Category: Hypertension and CVD

  • 1501 Hypertension and CVD: Epidemiology‚ Risk Factors‚ and Prevention

Authors

  • Kim, Jin sug, Division of Nephrology, Department of Internal Medicine, Kyung Hee University, Seoul, Korea (the Republic of)
  • Jeong, Kyung hwan, Division of Nephrology, Department of Internal Medicine, Kyung Hee University, Seoul, Korea (the Republic of)
  • Hwang, Hyeon Seok, Division of Nephrology, Department of Internal Medicine, Kyung Hee University, Seoul, Korea (the Republic of)
Background

A reduced glomerular filtration rate (GFR) is a definite risk factor for major adverse cardiovascular event (MACE) in patients with acute myocardial infarction (AMI).
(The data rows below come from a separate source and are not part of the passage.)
-- ==== Sys2Proof/Machine/Ops.lean ====
section
/-! DEFINITION. The named operations over memory, registers and records: the canonical memory, time, look-up and update of the
state's parts, page-table walks, what the dies show of placed writes, the event queue, and taking a fault: abort, park and
record, and the return from it. -/
namespace Sys2Proof.Machine

/-- The outcome of a step of this machine. -/
abbrev Out := Host.Outcome State Fault Refusal

/-! Memory in canonical form -/

/-- The addresses rise strictly. -/
def risingFrom : Nat → Memory → Bool
  | _, [] => true
  | lo, c :: r => decide (lo ≤ c.1) && risingFrom (c.1 + 1) r

/-- The canonical form: rising addresses, and no byte listed that reads as 0. [DEDUCED, log entry 14] -/
def Memory.wf (m : Memory) : Bool := risingFrom 0 m && m.all (fun c => c.2 != 0)

/-- The byte at an address; an unlisted byte reads as 0, as the wipe of R405 leaves it. [DEDUCED, log entry 14] -/
def memRead (m : Memory) (a : Nat) : Byte :=
  match m.find? (fun c => c.1 == a) with
  | some c => c.2
  | none => 0

/-- Consecutive bytes. -/
def memReadN (m : Memory) (a n : Nat) : List Byte :=
  let w := m.filter fun c => decide (a ≤ c.1) && decide (c.1 < a + n)
  (List.range n).map fun i => memRead w (a + i)

/-- The cells of a run that do not read as 0. -/
def runCells : Nat → List Byte → Memory
  | _, [] => []
  | a, b :: r => if b == 0 then runCells (a + 1) r else (a, b) :: runCells (a + 1) r

/-- Consecutive bytes written from an address on. -/
def memWrite (m : Memory) (a : Nat) (bs : List Byte) : Memory :=
  m.filter (fun c => decide (c.1 < a)) ++ runCells a bs ++ m.filter (fun c => decide (a + bs.length ≤ c.1))

/-- Several runs written in order. -/
def memWriteRuns (m : Memory) (rs : Runs) : Memory := rs.foldl (fun m r => memWrite m r.1 r.2) m

/-- Every cell of a run, zeros too, for a map of bytes that differ from the placed memory. -/
def allCells : Nat → List Byte → Memory
  | _, [] => []
  | a, b :: r => (a, b) :: allCells (a + 1) r

/-- An overlay's bytes replaced by a run. -/
def ovWrite (m : Memory) (a : Nat) (bs : List Byte) : Memory :=
  m.filter (fun c => decide (c.1 < a)) ++ allCells a bs ++ m.filter (fun c => decide (a + bs.length ≤ c.1))

/-- An overlay that also shows a run, where it does not show other bytes already. -/
def ovHide (m : Memory) (a : Nat) (bs : List Byte) : Memory :=
  let w := m.filter fun c => decide (a ≤ c.1) && decide (c.1 < a + bs.length)
  m.filter (fun c => decide (c.1 < a)) ++ (allCells a bs).map (fun c => (w.find? fun k => k.1 == c.1).getD c) ++
    m.filter (fun c => decide (a + bs.length ≤ c.1))

/-- An overlay without the bytes of the listed runs, but for those that `keep` holds. -/
def ovErase (m : Memory) (rs : Runs) (keep : Nat → Bool) : Memory :=
  m.filter fun c => keep c.1 || !rs.any (fun r => decide (r.1 ≤ c.1) && decide (c.1 < r.1 + r.2.length))

/-- A run covers an address. -/
def runHas (r : Nat × List Byte) (a : Nat) : Bool := decide (r.1 ≤ a) && decide (a < r.1 + r.2.length)
/-- Some run covers an address. -/
def runsHas (rs : Runs) (a : Nat) : Bool := rs.any fun r => runHas r a
/-- Some run touches [a, a + n). -/
def runsTouch (rs : Runs) (a n : Nat) : Bool := rs.any fun r => decide (r.1 < a + n) && decide (a < r.1 + r.2.length)
/-- Two lists of runs share a byte. -/
def runsMeet (x y : Runs) : Bool := x.any fun r => runsTouch y r.1 r.2.length

/-- Runs without the bytes that `drop` holds, split into single bytes where some are dropped. -/
def runsWithout (rs : Runs) (drop : Nat → Bool) : Runs :=
  rs.flatMap fun r =>
    if (List.range r.2.length).any (fun i => drop (r.1 + i)) then
      ((allCells r.1 r.2).filter fun c => !drop c.1).map fun c => (c.1, [c.2])
    else [r]

/-! Time (R4, R20, R23) -/

/-- Hub cycles since the start (R20). [DESIGN CHOICE, log entry 5] -/
def hubNow (s : State) : Nat := s.clock.tick / 2

/-- The compute die of a virtual core (R24, R25). -/
def dieOf (s : State) (vc : Nat) : Nat := (s.pkg.vct.getD vc ⟨false, 0⟩).pcore / 18

/-- The region of a virtual core's physical core (R21). -/
def regionOf (s : State) (vc : Nat) : Nat :=
  let p := (s.pkg.vct.getD vc ⟨false, 0⟩).pcore
  2 * (p / 18) + (p % 18) / 9

/-- Cycles of a region since the start (R4). -/
def regionCycles (s : State) (r : Nat) : Nat := ((s.clock.regions.getD r ⟨0, 0, 0, 0, 0⟩).acc) / 4000

/-- Cycles of a virtual core. [DESIGN CHOICE, log entry 5] -/
def coreNow (s : State) (vc : Nat) : Nat := regionCycles s (regionOf s vc)

/-! Monitors (R407, R408) -/

/-- A monitor block changed. -/
def modMon (s : State) (u : Nat) (f : Mon → Mon) : State := { s with pkg := { s.pkg with mons := modAt f s.pkg.mons u } }

/-- The cycle in which a block takes its samples: of its core's region, or of the hub for a die. -/
def monNow (s : State) (u : Nat) : Nat := if u < 144 then regionCycles s (u / 9) else hubNow s

/-- MCFG.EN of a configuration. -/
def monOn (v : BitVec 32) : Bool := v.getLsbD 31

/-- The bin of a sample (R408). -/
def binOf (cfg : BitVec 32) (v : Nat) : Nat := min 15 ((v - bits cfg.toNat 0 16) >>> bits cfg.toNat 16 5)

/-- A block takes samples of a source (R407). -/
def monTakes (m : Mon) (src : Nat) : Bool := monOn m.cfg && bits m.cfg.toNat 24 4 == src

/-- A sample counted in a cycle (R407, R408). [DESIGN CHOICE, log entry 79] -/
def sampleMon (now src v : Nat) (m : Mon) : Mon :=
  if !monTakes m src then m
  else
    let w : BitVec 32 := BitVec.ofNat 32 (min v 0xFFFFFFFF)
    { m with
      before := if m.before.any (fun b => b.1 == now) then m.before else some (now, m.run)
      run := { m.run with
        min := if w < m.run.min then w else m.run.min
        max := if m.run.max < w then w else m.run.max
        cnt := m.run.cnt + 1
        bins := modAt satInc m.run.bins (binOf m.cfg v) } }

/-- A sample of a source of a virtual core goes to the block of its physical core (R407). -/
def sampleCore (s : State) (vc src v : Nat) : State :=
  let u := (s.pkg.vct.getD vc ⟨false, 0⟩).pcore
  modMon s u (sampleMon (monNow s u) src v)

/-- sys.clock of a virtual core: cycles of its die's lower-numbered region (R23, R203). -/
def dieClock (s : State) (vc : Nat) : Nat := regionCycles s (2 * dieOf s vc)

/-- The counts of a context's watchdogs stand still (R374): in debug mode while a core that holds one of its groups is halted, and from
phase 1 of a quiesce. -/
def standsStill (s : State) (c : Ctx) : Bool :=
  decide (1 ≤ c.regs.phase) ||
  (c.regs.ctxCtl.getLsbD 2 && s.groups.any fun g => g.ctx == c.num && (match g.at_ with
    | .core vc => s.ap.dhalt.contains vc
    | .dugout .. => false))

/-- Ticks pass for a region: as many cycles as its clock has in 250 ps each (R20), and a new clock starts at a cycle's boundary (R23). The part of a tick
after the boundary is rounded down to 1/4,000 of a cycle. [DESIGN CHOICE, log entry 11] -/
def Region.pass (n : Nat) (r : Region) : Region :=
  let edge := (r.acc + 3999) / 4000 * 4000
  let acc := r.acc + n * r.mhz
  if r.soon == r.mhz || acc < edge then { r with acc := acc } else { r with acc := edge + (acc - edge) * r.soon / r.mhz, mhz := r.soon }

/-- Ticks pass: the hub counts one cycle for two of them, and a region as many cycles as its clock has in 250 ps each (R20, R23). -/
def passTicks (s : State) (n : Nat) : State :=
  let d := (s.clock.tick + n) / 2 - s.clock.tick / 2
  { s with
    clock := ⟨s.clock.tick + n, s.clock.regions.map (Region.pass n)⟩
    ctxs := s.ctxs.map fun c => if standsStill s c then { c with still := c.still + d } else c }

/-! Parts of the state -/

/-- A context by number. -/
def ctx? (s : State) (n : Nat) : Option Ctx := s.ctxs.find? fun c => c.num == n
/-- A context changed. -/
def modCtx (s : State) (n : Nat) (f : Ctx → Ctx) : State := { s with ctxs := modWhere (fun c => c.num == n) f s.ctxs }
/-- A grid by number. -/
def grid? (s : State) (g : Nat) : Option Grid := s.grids.find? fun x => x.id == g
/-- A grid changed. -/
def modGrid (s : State) (g : Nat) (f : Grid → Grid) : State := { s with grids := modWhere (fun x => x.id == g) f s.grids }
/-- A group by grid and linear index. -/
def group? (s : State) (g gi : Nat) : Option Group := s.groups.find? fun x => x.grid == g && x.gidx == gi
/-- A group changed. -/
def modGroup (s : State) (g gi : Nat) (f : Group → Group) : State :=
  { s with groups := modWhere (fun x => x.grid == g && x.gidx == gi) f s.groups }
/-- The resident thread in a frame. [DEDUCED, log entry 46] -/
def threadAt? (s : State) (vc frame : Nat) : Option Thread :=
  s.threads.find? fun t => t.resident && t.vc == vc && t.frame == frame
/-- A thread by its number. -/
def thread? (s : State) (uid : Nat) : Option Thread := s.threads.find? fun t => t.uid == uid
/-- A thread changed. -/
def modThread (s : State) (uid : Nat) (f : Thread → Thread) : State :=
  { s with threads := modWhere (fun t => t.uid == uid) f s.threads }
/-- A virtual core. -/
def core (s : State) (vc : Nat) : Core := s.cores.getD vc Core.reset
/-- A virtual core changed. -/
def modCore (s : State) (vc : Nat) (f : Core → Core) : State := { s with cores := modAt f s.cores vc }
/-- A compute die. -/
def die (s : State) (d : Nat) : Die := s.dies.getD d Die.reset
/-- A compute die changed. -/
def modDie (s : State) (d : Nat) (f : Die → Die) : State := { s with dies := modAt f s.dies d }
/-- A core's storage changed. -/
def modStore (s : State) (vc : Nat) (f : Storage → Storage) : State := modCore s vc fun c => { c with store := f c.store }
/-- An effect changed. -/
def modEffect (s : State) (id : Nat) (f : Effect → Effect) : State :=
  { s with effects := modWhere (fun e => e.id == id) f s.effects }
/-- The threads of a group. -/
def threadsOf (s : State) (g gi : Nat) : List Thread := s.threads.filter fun t => t.grid == g && t.gidx == gi
/-- The placement in a core's slot. -/
def placeAt? (s : State) (vc slot : Nat) : Option Placement := (core s vc).places.find? fun p => p.slot == slot
/-- A placement changed. -/
def modPlace (s : State) (vc slot : Nat) (f : Placement → Placement) : State :=
  modCore s vc fun c => { c with places := modWhere (fun p => p.slot == slot) f c.places }
/-- An object of a context. -/
def obj? (c : Ctx) (onum : Nat) : Option Obj := c.objs.find? fun o => o.onum == onum
/-- A kernel of an object. -/
def kernel? (c : Ctx) (onum kidx : Nat) : Option Kernel := (obj? c onum).bind fun o => o.kernels[kidx]?
/-- The segment-table entry that a segment pointer names in an object. -/
def Obj.seg? (o : Obj) (p : SegPtr) : Option SegEnt :=
  o.kernels[p.kidx]?.bind fun k => if p.sidx < k.count then o.segs[k.first + p.sidx]? else none
/-- The segment-table entry a segment pointer names. -/
def segEnt? (c : Ctx) (p : SegPtr) : Option SegEnt := (obj? c p.onum).bind fun o => o.seg? p
/-- The unregistered object that a grid still runs under a number (R394). -/
def goneObj? (c : Ctx) (grid onum : Nat) : Option Obj := (c.gone.find? fun o => o.obj.onum == onum && o.grids.contains grid).map (·.obj)
/-- The object that a grid's threads run under a number, registered or not (R394). -/
def objOf? (c : Ctx) (grid onum : Nat) : Option Obj := (goneObj? c grid onum).orElse fun _ => obj? c onum
/-- The core has its DHALT bit set (R370, R375). -/
def halted (s : State) (vc : Nat) : Bool := s.ap.dhalt.contains vc
/-- A fresh number. [DESIGN CHOICE, log entry 15] -/
def fresh (s : State) : Nat × State := (s.nextId, { s with nextId := s.nextId + 1 })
While glomerular hyperfiltration (GHF) is associated with early phases of kidney disease, it is unclear whether GHF is associated with higher risk of MACE.

Methods

We enrolled total 9,644 AMI patients with estimated GFR ≥60 mL/min/1.73 m2 from prospective population-based national cohort between November 2011 and December 2015. GHF was defined as GFR > 90th percentile after adjustment for age, sex, lean body mass and history of diabetes and hypertension, systolic blood pressure, left ventricular ejection fraction (LVEF) and use of angiotensin converting enzyme inhibitor or receptor blocker. The primary endpoint was a combination of 3-year major MACEs after AMI occurrence.

Results

The GFR in 964 patients with GHF was 113.0 ± 13.1 and it was significantly higher than those in patients with normal GFR (87.7 ± 13.8; P < 0.001). The cumulative event rate of MACEs was significantly higher in patients with GHF (P = 0.033) In multivariable Cox-regression analysis, compared to patients with normal GFR, GHF increased the 1.39-fold risk of MACE (95% confidence interval [CI] 1.15-1.67). Patients with GHF had significantly higher risk of all-cause mortality (hazard ratio [HR] 1.70; 95% CI 1.30-2.23), cardiac death (HR 1.84; 95% CI 1.30-2.60) and ischemic stroke (HR 1.53; 95% CI 1.01-2.33). However, the risk of recurrent MI and rehospitalization for heart failure was not significantly increased.

Conclusion

The GHF was independently associated with increased risk of MACE after AMI and the hazardous effects of GHF was pronounced in all-cause mortaltity, cardiac death and ischemic stroke.